No Hotel Reservations on a Friday Night in Istria
Friday, August 13th, 2004: Opatija, Croatia
Primošten to Opatija: 338 kilometres
We are travelling along the Croatian coast line in the area known as Istria. This is a beautiful peninsula that reaches south from the Slovenian and Italian borders into the Adriatic and you can certainly feel the Italian influence here. In fact, since we left Primošten, the Italians have definitely been making their presence known.
We are not covering huge distances but the drive today takes over 5 hours, winding us around rugged coastal roads, up and down through mountain passes and hair-raising turns that remind us of the Coastal Highway 1 in California and also of traversing the Apennines with John’s mom Lois in Italy 3 years ago. We wind our way down into the quaint but definitely tourist-oriented town of Opatija. It has beautiful Italianate red and yellow villas and hotels on the water’s edge. Some are in need of some love and attention but mostly the town has a glossy, picturesque café/beach town ambiance on its surface. In many ways, Opatija reminds us of Santa Margherita Ligure in Italy where we spent a night 4 years ago.

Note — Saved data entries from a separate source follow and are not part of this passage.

-- ==== Sys2Proof/Laws/PerInstr.lean ====
section
/-! SUPPORT. Families of statements made per command: none is listed. -/
end

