theorem Gremon.atBoundary_bndView {w : Bool} (g : Gremon) (he : (g.bndView w).exp = none) : g.atBoundary.bndView w =
    { g.bndView w with
      frame := frameAfter (g.frameUs, g.frameN, g.frameNext) g.boundaryPt
      force := g.regs.bad
      shadow := g.regs.shadow.filter fun e => !decide (e.2.2 + 1000 < g.boundaryPt)
      fb := (RegFile.fbApplied { g.regs with force := g.regs.bad } fun a => decide (a + 1000 < g.boundaryPt)).ownFb
      binds := bindsAfter g.binds g.boundaryPt
      staged := []
      packs := g.svc.scr.staged.foldl (fun t e => Tbl.put t e.1 e.2) g.svc.scr.packs } :=
  (g.moveTo g.boundaryPt).beforeSleep_bndView g.boundaryPt he

/-- All but the power state is as it is before a power state is entered. -/
theorem Gremon.frameBoundary_bndView_rest {g : Gremon} (h : g.clock.own ≠ .unset ∧ g.frameNs ≠ 0 ∧ g.sys.pwr.ready = true) :
    g.frameBoundary.bndView false = { g.atBoundary.bndView false with power := (g.frameBoundary.bndView false).power } := by
  rw [Gremon.frameBoundary_bndView h, Gremon.sleepDue_bndView]

theorem Gremon.bndView_exp (g : Gremon) : (g.bndView true).exp = g.svc.hist.exp := rfl

section Falls
variable {g : Gremon} (h : g.clock.own ≠ .unset ∧ g.frameNs ≠ 0 ∧ g.sys.pwr.ready = true)
include h

theorem Gremon.frameBoundary_frame : (g.frameBoundary.frameUs, g.frameBoundary.frameN, g.frameBoundary.frameNext) =
    frameAfter (g.frameUs, g.frameN, g.frameNext) g.boundaryPt := by
  have hv := congrArg BndView.frame (Gremon.frameBoundary_bndView_rest h)
  rw [g.atBoundary_bndView rfl] at hv
  exact hv

theorem Gremon.frameBoundary_force : g.frameBoundary.regs.force = g.regs.bad := by
  have hv := congrArg BndView.force (Gremon.frameBoundary_bndView_rest h)
  rw [g.atBoundary_bndView rfl] at hv
  exact hv

theorem Gremon.frameBoundary_packs (hn : (g.svc.scr.staged.map (·.1)).Nodup) : g.frameBoundary.svc.scr.staged = [] ∧
    ∀ k, Tbl.find g.frameBoundary.svc.scr.packs k = match Tbl.find g.svc.scr.staged k with
      | some p => some p
      | none => Tbl.find g.svc.scr.packs k := by
  have hs := congrArg BndView.staged (Gremon.frameBoundary_bndView_rest h)
  have hp := congrArg BndView.packs (Gremon.frameBoundary_bndView_rest h)
  rw [g.atBoundary_bndView rfl] at hs hp
  dsimp only [Gremon.bndView] at hs hp
  refine ⟨hs, fun k => ?_⟩
  rw [hp, Tbl.find_foldl_put _ k hn]
  cases Tbl.find g.svc.scr.staged k <;> rfl

theorem Gremon.frameBoundary_bind (hn : (bindKeys g.binds).Nodup) {b : Binding} (hb : b ∈ g.binds) :
    ∃ y ∈ g.frameBoundary.binds, y.job = b.job ∧ y.lda = b.lda ∧ y.next = b.next.filter (fun x => decide (g.boundaryPt < x.at')) ∧
      ((∀ x ∈ b.next, g.boundaryPt < x.at') → y = b) ∧
      ∀ x, b.next = [x] → x.at' ≤ g.boundaryPt → y.pda = x.pda ∧ y.state = x.state ∧ y.ever = (b.ever || decide (x.state = 1)) ∧
        y.gen = (if b.ever = true ∧ x.state = 1 ∧ (x.pda ≠ b.pda ∨ (b.state ≠ 1 ∧ b.state ≠ 2)) then b.gen + 1 else b.gen) := by
  have hv := congrArg BndView.binds (Gremon.frameBoundary_bndView_rest h)
  rw [g.atBoundary_bndView rfl] at hv
  dsimp only [Gremon.bndView] at hv
  obtain ⟨xs, hy, hp⟩ := mem_bindsAfter g.boundaryPt hn hb
  obtain ⟨hj, hl⟩ := Binding.foldl_take_key xs b
  refine ⟨_, hv ▸ hy, hj, hl, ?_, fun hlate => ?_, fun x hx hd => ?_⟩
  · rw [Binding.foldl_take_next]
    refine List.filter_congr fun x hx => ?_
    simp [hp.mem_iff, hx]
  · have hnone : b.next.filter (fun x => decide (x.at' ≤ g.boundaryPt)) = [] :=
      List.filter_eq_nil_iff.mpr fun x hx => by simpa using hlate x hx
    rw [hnone, List.perm_nil] at hp
    rw [hp]
    rfl
  · have hone : b.next.filter (fun x => decide (x.at' ≤ g.boundaryPt)) = [x] := by simp [hx, hd]
    rw [hone, List.perm_singleton] at hp
    rw [hp]
    exact Binding.take_only hx
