-- ==== Sys2Proof/Config.lean ====
section
/-! DEFINITION. What the manual leaves open, as constants without a body: nothing in Lean can evaluate them. -/

namespace Sys2Proof.Config

/-- A free number: the n-th value the device draws where the manual names none (a random key, a first write-sequence
generation, an undefined byte). Assumption 3. -/
opaque freeNat : Nat → Nat

/-- The nanoseconds or cycles a request or packet waited, which the congestion and port counters sum (R171); arguments:
draws made so far, requests or packets before it. Assumption 35. -/
opaque freeTime : Nat → Nat → Nat

/-- What a byte reads as when its line was last written under another memory key (R576, R581): a value unrelated to the
byte stored. Arguments: serial of the key it was written under, serial of the key it is read under, address, stored
byte. Assumption 4. -/
opaque scramble : Nat → Nat → Nat → BitVec 8 → BitVec 8

/-- The bytes that stand beside poison where a read returns poison; arguments: draws made, things emitted so far, address.
Assumption 87. -/
opaque poisonByte : Nat → Nat → Nat → BitVec 8

/-- The index of a granule in row `row` of a region's sketch, each row having its own hash (R258). Assumption 5. -/
opaque sketchIndex : Nat → Nat → Nat

/-- The activation functions of Table 10-3 on FP32 encodings: exact within 2 units in the last place, the same bits for the
same input on every unit (R322). Arguments: ACT code, FP32 encoding. Assumption 19. -/
opaque act : Nat → Nat → Nat

/-- The SHA-384 digest of a byte string. Assumption 20. -/
opaque sha384 : List (BitVec 8) → List (BitVec 8)

/-- AES-256-GCM: the plaintext of a sealed text under a key, when its tag verifies; arguments: key, IV, additional data,
ciphertext and tag (R583, R587). Assumption 20. -/
opaque gcmOpen : List (BitVec 8) → List (BitVec 8) → List (BitVec 8) → List (BitVec 8) → Option (List (BitVec 8))

/-- AES-256-GCM: ciphertext and tag of a plaintext. Assumption 20. -/
opaque gcmSeal : List (BitVec 8) → List (BitVec 8) → List (BitVec 8) → List (BitVec 8) → List (BitVec 8)

/-- An ECDSA P-384 signature of a byte string by the Alias key that the boot measurement M1 leads to (R562, R571), and the
certificate chain of SPDM slot 0 in the boot numbered so (R564). Assumption 20. -/
opaque aliasSign : List (BitVec 8) → List (BitVec 8) → List (BitVec 8)
opaque certChain : List (BitVec 8) → Nat → List (BitVec 8)

/-- What a read of memory that is private to the device returns (R455): address, tick. Assumption 21. -/
opaque privateByte : Nat → Nat → BitVec 8

/-- The hash that chooses a row's embedding cluster (R365), the hash of its row-cache set (R380), and its counter in a row of
a row-cache sketch (R383): fixed in the device and not stated. Arguments: (sketch row,) table number, row. Assumption 23. -/
opaque rowHash : Nat → Nat → Nat
opaque rowSet : Nat → Nat → Nat
opaque rowSketch : Nat → Nat → Nat → Nat

end Sys2Proof.Config
end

We don’t have a hotel reservation and it is Friday evening, the 13th and it is full-on tourist season in a very busy beach town. I am also demanding that any accommodation we find have a TV so that we can watch the opening ceremonies of the Olympics. We try a couple of tourist bureaus and quickly realize that we aren’t going to get a room for less than $150 CDN. We decide on a hotel that the tourist bureau tells us is an historic hotel, newly renovated but still retaining all its original charm and distinction. We bite the bullet and agree to the very promising Hotel Dubrava at $170 CDN per night (no parking!!!). We fortunately find a parking spot very close to the hotel and check in. Our room is not very quaint and certainly doesn’t “retain any of its original charm and distinction” unless the original room was in a 1960’s prison movie. It is very small and full of very utilitarian brown plastic laminated furniture and trim; but it is only for one night. As always, we promise ourselves that we will never again drive into a tourist town with no reservations on a weekend or a major holiday.
Bloggers Life: Slow Internet
We unearth the internet café and check some email and as always it seems they will not allow us to connect our laptop. It has now been eight or nine days since we updated followsummer.com and when it gets to this point it unusually takes us over an hour to update and upload all the pictures. We will keep trying. We buy the International Herald Tribune, mostly for the news but also for the crossword, pick up some supplies for our evening in front of the TV and are offered yet another example of the lack of restaurant service available in Croatia. The first language spoken here seems to be Italian, followed by Croatian and then – a distant third – German. We are starting to get confused when we say thank you in all three languages: hvala (Croatian), grazie (Italian) and dunke (German). We are tired of the so-called “Croatian Cuisine” of pizza and spaghetti bolognese and fish, and look forward to some wonderful Indian food when we travel to London next week.
Cheering on the Canadians
Settling into our small room with our beers and our TV, we cheer on the Canadians as they enter the Athens Stadium in their flashy Roots uniforms. A huge thunder and lightning storm starts to gather and eventually crashes into Opatija and blows the TV. This happens off and on all night, always at a particularly poignant or interesting moment in the ceremonies.
Unfortunately, we have full power and reception during Bjork’s entire “I-am-mother-earth-enveloping-you” song. What was that all about?!